Ну да, зачитанное на лобном месте помилование оказалось фальшивкой. Впрочем, сам виноват: нечего было себя чемоданными мечтами тешить, я ни словом, ни взглядом к тому оснований не давала.

– Можешь пойти нажраться, – не удержалась я от доброго совета. – Герману вон помогает. А потом ползи к своей Жанне и поплачься ей, какая у тебя сука бывшая жена. Ничего, переживешь.

Тут, к моему счастью, подъехало наконец такси. У меня мелькнула было мысль – не приказать ли бывшему муженьку дотащить до машины мои вещи, – но это, пожалуй, был бы уже перебор. Управилась сама.
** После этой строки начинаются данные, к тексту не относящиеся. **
theorem execSoftmax_ev {k : Bool} {l : List Area} {s : State} {ref : CmdRef}
    (m : Area.subset [.pins, .hub, .funcs, .msix, .windows, .parts, .tokens, .ctxs, .trans, .tlb, .fences, .fenceFreed,
      .fenceLower, .rings, .objs, .hbm, .chip, .pans, .units, .clusters, .power, .log, .secs, .cmds, .replays,
      .hzn, .svcs, .sessions, .xparts, .invals, .atsInvals] l = true) : EvolvesOut k l s (execSoftmax ref s) := by
  refine EvolvesOut.mono ?_ m
  unfold execSoftmax
  try dsimp only
  repeat'
    first
    | exact rfl | exact .inr rfl | exact .inl rfl | exact Nat.le_refl _ | exact Nat.le_add_right _ _ | exact .refl _ | exact fun h => h | exact ⟨fun _ h => h, fun h => h⟩
    | with_reducible exact Evolves.refl _ _ | with_reducible refine State.runUnit_ev ?_ ?_ fun _ _ _ => ?_
    | with_reducible refine bodySoftmax_ev ?_ _ _ _ | with_reducible refine Evolves.foldl ?_ fun _ _ => ?_
    | with_reducible apply Evolves.ite | with_reducible apply EvolvesOut.next | with_reducible exact EvolvesOut.fault
    | with_reducible apply EvolvesOut.ite | split | with_reducible apply Evolves.upd

theorem execNorm_ev {k : Bool} {l : List Area} {s : State} {ref : CmdRef}
    (m : Area.subset [.pins, .hub, .funcs, .msix, .windows, .parts, .tokens, .ctxs, .trans, .tlb, .fences, .fenceFreed,
      .fenceLower, .rings, .objs, .hbm, .chip, .pans, .units, .clusters, .power, .log, .secs, .cmds, .replays,
      .hzn, .svcs, .sessions, .xparts, .invals, .atsInvals] l = true) : EvolvesOut k l s (execNorm ref s) := by
  refine EvolvesOut.mono ?_ m
  unfold execNorm
  try dsimp only
  repeat'
    first
    | exact rfl | exact .inr rfl | exact .inl rfl | exact Nat.le_refl _ | exact Nat.le_add_right _ _ | exact .refl _ | exact fun h => h | exact ⟨fun _ h => h, fun h => h⟩
    | with_reducible exact Evolves.refl _ _ | with_reducible refine State.runUnit_ev ?_ ?_ fun _ _ _ => ?_
    | with_reducible refine bodyNorm_ev ?_ _ _ _ | with_reducible refine Evolves.foldl ?_ fun _ _ => ?_
    | with_reducible apply Evolves.ite | with_reducible apply EvolvesOut.next | with_reducible exact EvolvesOut.fault
    | with_reducible apply EvolvesOut.ite | split | with_reducible apply Evolves.upd

theorem execActivate_ev {k : Bool} {l : List Area} {s : State} {ref : CmdRef}
    (m : Area.subset [.pins, .hub, .funcs, .msix, .windows, .parts, .tokens, .ctxs, .trans, .tlb, .fences, .fenceFreed,
      .fenceLower, .rings, .objs, .hbm, .chip, .pans, .units, .clusters, .power, .log, .secs, .cmds, .replays,
      .hzn, .svcs, .sessions, .xparts, .invals, .atsInvals] l = true) : EvolvesOut k l s (execActivate ref s) := by
  refine EvolvesOut.mono ?_ m
  unfold execActivate
  try dsimp only
  repeat'
    first
    | exact rfl | exact .inr rfl | exact .inl rfl | exact Nat.le_refl _ | exact Nat.le_add_right _ _ | exact .refl _ | exact fun h => h | exact ⟨fun _ h => h, fun h => h⟩
    | with_reducible exact Evolves.refl _ _ | with_reducible refine State.runUnit_ev ?_ ?_ fun _ _ _ => ?_
    | with_reducible refine bodyActivate_ev ?_ _ _ _ | with_reducible refine Evolves.foldl ?_ fun _ _ => ?_
    | with_reducible apply Evolves.ite | with_reducible apply EvolvesOut.next | with_reducible exact EvolvesOut.fault
    | with_reducible apply EvolvesOut.ite | split | with_reducible apply Evolves.upd

theorem execRope_ev {k : Bool} {l : List Area} {s : State} {ref : CmdRef}
    (m : Area.subset [.pins, .hub, .funcs, .msix, .windows, .parts, .tokens, .ctxs, .trans, .tlb, .fences, .fenceFreed,
      .fenceLower, .rings, .objs, .hbm, .chip, .pans, .units, .clusters, .power, .log, .secs, .cmds, .replays,
      .hzn, .svcs, .sessions, .xparts, .invals, .atsInvals] l = true) : EvolvesOut k l s (execRope ref s) := by
  refine EvolvesOut.mono ?_ m
  unfold execRope
  try dsimp only
  repeat'
    first
    | exact rfl | exact .inr rfl | exact .inl rfl | exact Nat.le_refl _ | exact Nat.le_add_right _ _ | exact .refl _ | exact fun h => h | exact ⟨fun _ h => h, fun h => h⟩
    | with_reducible exact Evolves.refl _ _ | with_reducible refine State.runUnit_ev ?_ ?_ fun _ _ _ => ?_
    | with_reducible refine bodyRope_ev ?_ _ _ _ | with_reducible refine Evolves.foldl ?_ fun _ _ => ?_
    | with_reducible apply Evolves.ite | with_reducible apply EvolvesOut.next | with_reducible exact EvolvesOut.fault
    | with_reducible apply EvolvesOut.ite | split | with_reducible apply Evolves.upd

theorem execTopk_ev {k : Bool} {l : List Area} {s : State} {ref : CmdRef}
    (m : Area.subset [.pins, .hub, .funcs, .msix, .windows, .parts, .tokens, .ctxs, .trans, .tlb, .fences, .fenceFreed,
      .fenceLower, .rings, .objs, .hbm, .chip, .pans, .units, .clusters, .power, .log, .secs, .cmds, .replays,
      .hzn, .svcs, .sessions, .xparts, .invals, .atsInvals] l = true) : EvolvesOut k l s (execTopk ref s) := by
  refine EvolvesOut.mono ?_ m
  unfold execTopk
  try dsimp only
  repeat'
    first
    | exact rfl | exact .inr rfl | exact .inl rfl | exact Nat.le_refl _ | exact Nat.le_add_right _ _ | exact .refl _ | exact fun h => h | exact ⟨fun _ h => h, fun h => h⟩
    | with_reducible exact Evolves.refl _ _ | with_reducible refine State.runUnit_ev ?_ ?_ fun _ _ _ => ?_
    | with_reducible refine bodyTopk_ev ?_ _ _ _ | with_reducible refine Evolves.foldl ?_ fun _ _ => ?_
    | with_reducible apply Evolves.ite | with_reducible apply EvolvesOut.next | with_reducible exact EvolvesOut.fault
    | with_reducible apply EvolvesOut.ite | split | with_reducible apply Evolves.upd

theorem execSample_ev {k : Bool} {l : List Area} {s : State} {ref : CmdRef}
    (m : Area.subset [.pins, .hub, .funcs, .msix, .windows, .parts, .tokens, .ctxs, .trans, .tlb, .fences, .fenceFreed,
      .fenceLower, .rings, .objs, .hbm, .chip, .pans, .units, .clusters, .power, .log, .secs, .cmds, .replays,
      .hzn, .svcs, .sessions, .xparts, .invals, .atsInvals] l = true) : EvolvesOut k l s (execSample ref s) := by
  refine EvolvesOut.mono ?_ m
  unfold execSample
  try dsimp only
  repeat'
    first
    | exact rfl | exact .inr rfl | exact .inl rfl | exact Nat.le_refl _ | exact Nat.le_add_right _ _ | exact .refl _ | exact fun h => h | exact ⟨fun _ h => h, fun h => h⟩
    | with_reducible exact Evolves.refl _ _ | with_reducible refine State.runUnit_ev ?_ ?_ fun _ _ _ => ?_
    | with_reducible refine bodySample_ev ?_ _ _ _ | with_reducible refine Evolves.foldl ?_ fun _ _ => ?_
    | with_reducible apply Evolves.ite | with_reducible apply EvolvesOut.next | with_reducible exact EvolvesOut.fault
    | with_reducible apply EvolvesOut.ite | split | with_reducible apply Evolves.upd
Не стану клясться – мол, ноги моей здесь больше не будет, – мало ли, как жизнь еще повернется. Но, если честно, лучше бы вовек никого больше из этой семейки не видать.


15.12.2042. Город.

ЖК «Уютный». Вера

Ой, ну да, я, конечно, поторопилась. Мне хотелось всего – и сразу. Я всегда была очень эмоциональна. А ведь надо было просто немножко потерпеть, подготовить Германа к переменам осторожно и бережно, чтобы мое решение не упало на него, как снег на голову. Если бы я повела себя немножко более рассудительно, он, конечно, все в итоге принял бы по-другому. Понял бы, привык бы. Почувствовал бы, как это важно! Ведь Герман всегда меня любил. И любит. Конечно, любит.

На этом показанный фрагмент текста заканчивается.